/-- From the invariant a block step of any worker completes, for every choice of block and whatever SRC holds (43_orchestrator.md R185;
20_memory.md R50, R55, R61). -/
def Obligations.BlockStepCompletes : Prop :=
  ∀ s : State, Inv s → s.status = .busy → ∃ t, exec .blockStep s = .next t

/-- A command that is not cancelled performs exactly BCX * BCY block steps and ends DONE, for every number of workers and whatever a
host that keeps its duties does meanwhile (43_orchestrator.md R183, R187, 70_reset_and_hazards.md R252): while it runs the machine never
stops; where it ends, that many steps were the engine's, STATUS is DONE, every in-bounds pixel of the image holds its decoded and
transformed value and every other DST byte is unchanged; with no pending host action it ends after that many steps. -/
def Obligations.CommandDecodesTheImage : Prop :=
  ∀ (L : Latch) (s : State), AtStart L s →
    (∀ k, BusyFor k s → ∃ t : State, Host.Core.run Sys2Proof.core k s = .next t) ∧
    (∀ (k : Nat) (t : State), EndsAt k s t →
      t.status = .done ∧ engineMoves k s = L.bcx * L.bcy ∧ imageDecoded L s.params.colorMode s.src t.dst ∧
      (∀ a, ¬imageByte L a → Memory.read t.dst a = Memory.read s.dst a)) ∧
    (s.prog = [] → ∃ t : State, EndsAt (L.bcx * L.bcy) s t)

/-- Determinism (43_orchestrator.md R193, 10_state.md R42): two commands with the same latched state, the same BC3_COLOR_MODE and the same
SRC bytes below SRCREQ, neither cancelled, both end, with the same STATUS and the same bytes in the image, whatever DST held before,
whatever the workers' order, whatever else differs, a host that polls STATUS among it (R243 step 5). That both end rests on the
fairness of log entry 6. -/
def Obligations.CommandsAreDeterministic : Prop :=
  ∀ (L : Latch) (s s' : State), AtStart L s → AtStart L s' → s.params.colorMode = s'.params.colorMode →
    (∀ a, a < L.srcReq → Memory.byteAt .src s.src a = Memory.byteAt .src s'.src a) →
    ∃ (k k' : Nat) (t t' : State), EndsAt k s t ∧ EndsAt k' s' t' ∧
      t.status = t'.status ∧ ∀ a, imageByte L a → Memory.read t.dst a = Memory.read t'.dst a

/-- Every outcome of a command that receives ABORT is allowed (70_reset_and_hazards.md R249; the schedule is the model's, log entry 6):
with one worker, for every `k < BCX * BCY` some schedule cancels the command after exactly `k` completed block steps, DST holding
what those have written, and some schedule lets it end DONE, the ABORT without effect. -/
def Obligations.AbortMayTakeEffectAtEveryBoundary : Prop :=
  ∀ (L : Latch) (s : State), AtStart L s → s.prog = [] → s.params.extraWorkers = 0 →
    (∀ k, k < L.bcx * L.bcy → ∃ u t : State,
      Host.Core.run Sys2Proof.core k s = .next u ∧
      Host.Core.run Sys2Proof.core (k + 2)
        { s with prog := [.wr 0x18 2], turns := List.replicate k .engine ++ [.host] } = .next t ∧
      t.status = .error .cancelled ∧ t.abortReq = false ∧ t.dst = u.dst ∧ t.cursor = L.bs * k) ∧
    (∃ u t : State,
      Host.Core.run Sys2Proof.core (L.bcx * L.bcy) s = .next u ∧
      Host.Core.run Sys2Proof.core (L.bcx * L.bcy + 1)
        { s with prog := [.wr 0x18 2], turns := List.replicate (L.bcx * L.bcy) .engine } = .next t ∧
      t.status = .done ∧ t.abortReq = false ∧ t.dst = u.dst)

/-- Every command ends, from any point of it, whatever its host does within its duties (70_reset_and_hazards.md R253): DONE, or
Cancelled, and Cancelled only where an ABORT was requested or is pending (R249). It rests on the weak fairness that R253 has a model
assume and that the free schedule builds in (log entry 6). -/
def Obligations.EveryCommandEnds : Prop :=
  ∀ s : State, Inv s → s.status = .busy → dutiful true s.prog = true →
    ∃ (k : Nat) (t : State), EndsAt k s t ∧
      (t.status = .done ∨ t.status = .error .cancelled) ∧
      (s.abortReq = false → dutiful false s.prog = true → t.status = .done)

/-- An enabled block step is eventually taken (70_reset_and_hazards.md R253, weak fairness; the form is the model's, log entry 6): while
BUSY with a host that keeps its duties the machine reaches, by host moves alone, a BUSY state whose next step is BLOCK.STEP. -/
def Obligations.EnabledBlockStepIsTaken : Prop :=
  ∀ s : State, s.status = .busy → dutiful true s.prog = true →
    ∃ (k : Nat) (u : State) (ts : List Agent) (d : Nat),
      Host.Core.run Sys2Proof.core k s = .next u ∧ engineMoves k s = 0 ∧ u.status = .busy ∧
      step u = exec .blockStep { u with turns := ts, draws := d }
end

* **Your goal**: Lines holding "whatever" in the data above: copy each of them.

* **Your solution**:
/-- From the invariant a block step of any worker completes, for every choice of block and whatever SRC holds (43_orchestrator.md R185;
/-- A command that is not cancelled performs exactly BCX * BCY block steps and ends DONE, for every number of workers and whatever a
SRC bytes below SRCREQ, neither cancelled, both end, with the same STATUS and the same bytes in the image, whatever DST held before,
whatever the workers' order, whatever else differs, a host that polls STATUS among it (R243 step 5). That both end rests on the
/-- Every command ends, from any point of it, whatever its host does within its duties (70_reset_and_hazards.md R253): DONE, or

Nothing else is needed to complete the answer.